Вернувшись из больницы, он больше не ходил в день выборов в собор и не сидел под плакатом «Агитпункт». Остался у него один мир – мир уличных бумаг, разноцветных, шуршащих и пропечатанных рубчатыми каблуками, свежих и желтых, выжженных солнцем. Его снова лечили, лишили избирательных прав, но он до самой смерти все ходил по улицам, уже медленно, согбенно, руки за спиной, ни на кого не глядя и зорко высматривая добычу на булыжной мостовой, собирал, классифицировал, подшивал, подклеивал, раскладывал по папкам и коробкам бумажные оборвыши. Какие слова он на них прочитывал, что думал за своими глухими окошками, когда пургой заметало городок и все бумажки погребались под сугробами, никто не знает. Менее значимые «документы» он спускал в подвал, почти доверху забил его.
Мощные, но обвисшие плечи, четырехугольная, опущенная в землю лицом голова, как загадка проплывали перед иным жителем городка. И никто не вспоминал тогда о революции, о войне и России, здесь, в этой фигуре таилось что-то загадочно близкое и свое, поэтому более страшное, чем школьная история. Были у него, конечно, и знакомые, соседи справа и слева, учительница-вдова и горбун-бухгалтер, и разговоры с ними о хлебе, о чае, о магазинах. Игрич с мужем вернулись из Магадана и стали жить в своей старой квартире. Волканов здоровался с Миленой Аркадьевной издали, близко не подходил, и та разбитым, визгливо ласковым голосом о чем-то переговаривалась с ним, а две-три круглолицые, курносые пенсионерки молча пережидали, сидя рядом с ней на лавочке. И каким-то чужим, заемным со стороны светом, оживало его лицо, он, наверно, говорил то, что говорил ей лет двадцать назад во время перемолвок в учительской; и что-то беззащитное, почти детское было в его высвобожденной из-за спины жестикулирующей белой руке, и он весь алел, и трогательно, по-детски розовела кожа сквозь редкие седые волосы. Может быть, такой радостью радовался он дома, разбирая свои бумаги? Но этого никто не видел… И часто ли проступала на них фамилия, как когда-то на похоронке: Леонид Пассажиров?

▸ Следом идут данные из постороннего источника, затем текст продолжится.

theorem State.delTx_keeps {s x} {a1} (h : Keeps s x) : Keeps s (State.delTx x a1) := by
  unfold State.delTx
  repeat' first
    | with_reducible assumption
    | intro _ _
    | intro _
    | with_reducible apply State.txDue_keeps
    | split
    | dsimp only
    | with_reducible apply Keeps.upd

theorem State.departStart_keeps {s x} {a1 a2} (h2 : ∀ y, Keeps s y → Keeps s (a2 y)) (h : Keeps s x) :
    Keeps s (State.departStart x a1 a2) := by
  unfold State.departStart
  repeat' first
    | with_reducible assumption
    | intro _ _
    | intro _
    | apply h2
    | with_reducible apply State.when_keeps
    | with_reducible apply State.when_keeps
    | with_reducible apply State.dropCard_keeps
    | with_reducible apply State.readStart_keeps

theorem State.departCards_keeps {s x} {a1 a2} (h : Keeps s x) : Keeps s (State.departCards x a1 a2) := by
  unfold State.departCards
  repeat' first
    | with_reducible assumption
    | intro _ _
    | intro _
    | with_reducible apply State.foldRecord_keeps
    | with_reducible apply State.cardAsk_keeps

theorem State.txBegin_keeps {s x} {a1 a2 a3} (h : Keeps s x) : Keeps s (State.txBegin x a1 a2 a3) := by
  unfold State.txBegin
  repeat' first
    | with_reducible assumption
    | intro _ _
    | intro _
    | with_reducible apply Keeps.choose
    | with_reducible apply State.inc_keeps
    | with_reducible apply State.readFrame_keeps
    | with_reducible apply State.departHead_keeps
    | with_reducible apply State.egDiscard_keeps
    | with_reducible apply State.putTx_keeps
    | with_reducible apply State.departCards_keeps

theorem State.txStart_keeps {s x} {a1 a2} (h : Keeps s x) : Keeps s (State.txStart x a1 a2) := by
  unfold State.txStart
  repeat' first
    | with_reducible assumption
    | intro _ _
    | intro _
    | with_reducible apply Keeps.choose
    | with_reducible apply State.setTxList_keeps
    | with_reducible apply State.txDue_keeps
    | with_reducible apply State.putTx_keeps
    | with_reducible apply State.departStart_keeps
    | with_reducible apply State.txBegin_keeps
    | split
    | dsimp only

theorem State.txBad_keeps {s x} {a1 a2} (h : Keeps s x) : Keeps s (State.txBad x a1 a2) := by
  unfold State.txBad
  repeat' first
    | with_reducible assumption
    | intro _ _
    | intro _
    | with_reducible apply State.instEnd_keeps
    | with_reducible apply State.txStomp_keeps
    | with_reducible apply State.delTx_keeps
    | split

theorem State.txUnderrun_keeps {s x} {a1} (h : Keeps s x) : Keeps s (State.txUnderrun x a1) := by
  unfold State.txUnderrun
  repeat' first
    | with_reducible assumption
    | intro _ _
    | intro _
    | with_reducible apply State.inc_keeps
    | with_reducible apply State.fault_keeps
    | with_reducible apply State.txBad_keeps
    | split

theorem State.txSent_keeps {s x} {a1 a2} (h : Keeps s x) : Keeps s (State.txSent x a1 a2) := by
  unfold State.txSent
  repeat' first
    | with_reducible assumption
    | intro _ _
    | intro _
    | with_reducible apply State.emit_keeps
    | with_reducible apply State.bwCount_keeps
    | with_reducible apply State.delTx_keeps

theorem State.txEnd_keeps {s x} {a1 a2 a3 a4} (h : Keeps s x) : Keeps s (State.txEnd x a1 a2 a3 a4) := by
  unfold State.txEnd
  repeat' first
    | with_reducible assumption
    | intro _ _
    | intro _
    | with_reducible apply Keeps.choose
    | with_reducible apply State.when_keeps
    | with_reducible apply State.inc_keeps
    | with_reducible apply State.when_keeps
    | with_reducible apply State.instEnd_keeps
    | with_reducible apply State.readFrame_keeps
    | with_reducible apply State.ecnLate_keeps
    | with_reducible apply State.departCards_keeps
    | with_reducible apply State.txBad_keeps
    | with_reducible apply State.txSent_keeps

theorem State.txComplete_keeps {s x} {a1 a2} (h : Keeps s x) : Keeps s (State.txComplete x a1 a2) := by
  unfold State.txComplete
  repeat' first
    | with_reducible assumption
    | intro _ _
    | intro _
    | with_reducible apply Keeps.choose
    | with_reducible apply State.inc_keeps
    | with_reducible apply State.txSent_keeps
    | with_reducible apply State.txEnd_keeps
    | split

theorem State.rxEntries_keeps {s x r k f d n} (h : Keeps s x) : Keeps s (State.rxEntries x r k f d n) := by
  induction n generalizing x k d with
  | zero => exact h
  | succ n ih => exact ih (State.ringComplete_keeps (State.memStore_keeps (State.memStore_keeps h)))

theorem State.rxDeliver_keeps {s x} {a1 a2 a3} (h : Keeps s x) : Keeps s (State.rxDeliver x a1 a2 a3) := by
  unfold State.rxDeliver
  repeat' first
    | with_reducible assumption
    | intro _ _
    | intro _
    | with_reducible apply State.ringWatch_keeps
    | with_reducible apply State.rxEntries_keeps

theorem State.rxInst_keeps {s x} {a1 a2 a3} (h : Keeps s x) : Keeps s (State.rxInst x a1 a2 a3) := by
  unfold State.rxInst
  repeat' first
    | with_reducible assumption
    | intro _ _
    | intro _
    | with_reducible apply Keeps.choose
    | with_reducible apply State.when_keeps
    | with_reducible apply State.inc_keeps
    | with_reducible apply State.when_keeps
    | with_reducible apply State.instEnd_keeps
    | with_reducible apply State.readFrame_keeps
    | with_reducible apply State.departHead_keeps
    | with_reducible apply State.egDiscard_keeps
    | with_reducible apply State.take_keeps
    | with_reducible apply State.departCards_keeps
    | with_reducible apply State.rxDeliver_keeps

theorem State.rxRingWrite_keeps {s x} {a1 a2} (h : Keeps s x) : Keeps s (State.rxRingWrite x a1 a2) := by
  unfold State.rxRingWrite
  repeat' first
    | with_reducible assumption
    | intro _ _
    | intro _
    | with_reducible apply Keeps.choose
    | with_reducible apply State.inc_keeps
    | with_reducible apply State.draw_keeps
    | with_reducible apply State.setTxList_keeps
    | with_reducible apply State.take_keeps
    | with_reducible apply State.departStart_keeps
    | with_reducible apply State.rxDeliver_keeps
    | with_reducible apply State.rxInst_keeps
    | split
    | dsimp only

theorem State.rxStall_keeps {s x} {a1} (h : Keeps s x) : Keeps s (State.rxStall x a1) := by
  unfold State.rxStall
  repeat' first
    | with_reducible assumption
    | intro _ _
    | intro _
    | with_reducible apply Keeps.choose
    | with_reducible apply State.setB_keeps
    | with_reducible apply State.fault_keeps
    | with_reducible apply State.ringWatch_keeps
    | split
    | dsimp only

theorem State.txBack_keeps {s x n st l} (h : Keeps s x) : Keeps s (State.txBack x n st l) := by
  induction l generalizing x with
  | nil => exact h
  | cons b l ih => exact ih (State.ringComplete_keeps h)

theorem State.txStore_keeps {s x} {a1 a2 a3} (h : Keeps s x) : Keeps s (State.txStore x a1 a2 a3).2 := by
  unfold State.txStore
  repeat' first
    | with_reducible assumption
    | intro _ _
    | intro _
    | with_reducible apply State.tally_keeps
    | with_reducible apply State.xoffEval_keeps
    | with_reducible apply State.refuse_keeps
    | with_reducible apply State.fit_keeps
    | refine State.chargeSegs_keepsE (by with_reducible assumption) ?_
    | refine State.fit_keepsE (by with_reducible assumption) ?_
    | refine State.grantRoom_keepsE (by with_reducible assumption) ?_
    | split
    | dsimp only
theorem State.txStore_keepsE {s x} {a1 a2 a3} {r0 t} (e : State.txStore x a1 a2 a3 = (r0, t)) (h : Keeps s x) :
    Keeps s t := by
  have k := State.txStore_keeps (s := s) (x := x) (a1 := a1) (a2 := a2) (a3 := a3) h
  rwa [e] at k

theorem State.txSend_keeps {s x} {a1 a2 a3} (h : Keeps s x) : Keeps s (State.txSend x a1 a2 a3) := by
  unfold State.txSend
  repeat' first
    | with_reducible assumption
    | intro _ _
    | intro _
    | with_reducible apply Keeps.choose
    | with_reducible apply State.setCpuList_keeps

theorem State.txTake_keeps {s x} {a1} (h : Keeps s x) : Keeps s (State.txTake x a1) := by
  unfold State.txTake
  repeat' first
    | with_reducible assumption
    | intro _ _
    | intro _
    | with_reducible apply Keeps.choose
    | with_reducible apply State.inc_keeps
    | with_reducible apply State.txBack_keeps
    | with_reducible apply State.txStore_keeps
    | with_reducible apply State.txSend_keeps
    | refine State.txStore_keepsE (by with_reducible assumption) ?_
    | split

theorem State.ringExamine_keeps {s x} {a1} (h : Keeps s x) : Keeps s (State.ringExamine x a1) := by
  unfold State.ringExamine
  repeat' first
    | with_reducible assumption
    | intro _ _
    | intro _
    | with_reducible apply Keeps.choose
    | with_reducible apply State.ringWatch_keeps
    | with_reducible apply State.txTake_keeps

theorem State.ringsPrompt_keeps {s x} {a1 a2} (h : Keeps s x) : Keeps s (State.ringsPrompt x a1 a2) := by
  unfold State.ringsPrompt
  repeat' first
    | with_reducible assumption
    | intro _ _
    | intro _
    | with_reducible apply Keeps.choose
    | with_reducible apply Keeps.upTo
    | with_reducible apply State.ringExamine_keeps

theorem State.bezelWrite_keeps {s x} {a1 a2 a3} (h : Keeps s x) : Keeps s (State.bezelWrite x a1 a2 a3) := by
  unfold State.bezelWrite
  repeat' first
    | with_reducible assumption
    | intro _ _
    | intro _
    | with_reducible apply Keeps.choose
    | with_reducible apply State.bezelStore_keeps
    | with_reducible apply State.ringsPrompt_keeps

theorem State.poisoned_keeps {s x} {a1} (h : Keeps s x) : Keeps s (State.poisoned x a1) := by
  unfold State.poisoned
  repeat' first
    | with_reducible assumption
    | intro _ _
    | intro _
    | with_reducible apply Keeps.choose
    | with_reducible apply State.hostEvent_keeps
    | with_reducible apply State.fault_keeps

end Sys2Proof.Machine
end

Личина времени одно выражение сменяла на другое, такое же безликое, но людям, жизнь которых исчисляется утрами и вечерами, веснами и зимами, которым отпущена своя мера, казалось, что времена пришли новые. В пыльную кладовку вынесли из собора большой, как шкаф, черный, будто осмоленный, усатый бюст, задвинули его подальше под матерчатые красные плакаты с буквами, написанными зубным порошком, и там, под сквозившим в пыльном луче красным полотнищем, что-то старчески благодушное отложилось на былое величье некоронованного императора. (Наступит срок – туда же вытащат и такой же черный бюст Ленина, чуть не полвека простоявший на почте). А Милена Аркадьевна Игрич, когда приходил к ней молодой заведующий архивом, снова скромно и случайно роняла:
– А ведь ваша покорная слуга – дворянка…
И рассказывала, как ее отец еще до революции бежал в Россию из-за своих убеждений, и в загадочных бликах смеха смотрели её черные глаза, не по-нынешнему звучал ее голос, переливчато-хрипловатый, когда она, легко откидываясь на спинку старинного диванчика, с расстановкой читала стихи Мережковского про «каменного гиганта» Сакья-Муни:
Архивариус со старательно начесанным на бок волнистым чубом, стесняясь, избегал встречаться глазами с ее прямым взглядом и сам от неловкости держался очень прямо, как за прилавком, и смотрел неподвижно карими, блестящими глазами. Муж Милены Аркадьевны стоял к ним спиной перед окном и будто думал о чем-то постороннем, он выглядел моложе своих лет, черные жесткие волосы острижены «под бокс». «Ждет, когда я уйду», – чувствовал архивариус, он не мог привыкнуть к Игричам, его интеллигентность, как он высокопарно вспоминал потом, уже в старости, казалось ему «самодельной по сравнению с их культурой алмаза чистой пробы». Игричи собирались переезжать в Ленинград, где у них было много старых знакомых, архивариусу они на память подарили кое-какие книги и старые вещи – «реликвии». Архив все еще находился в обезображенной кладбищенской церкви.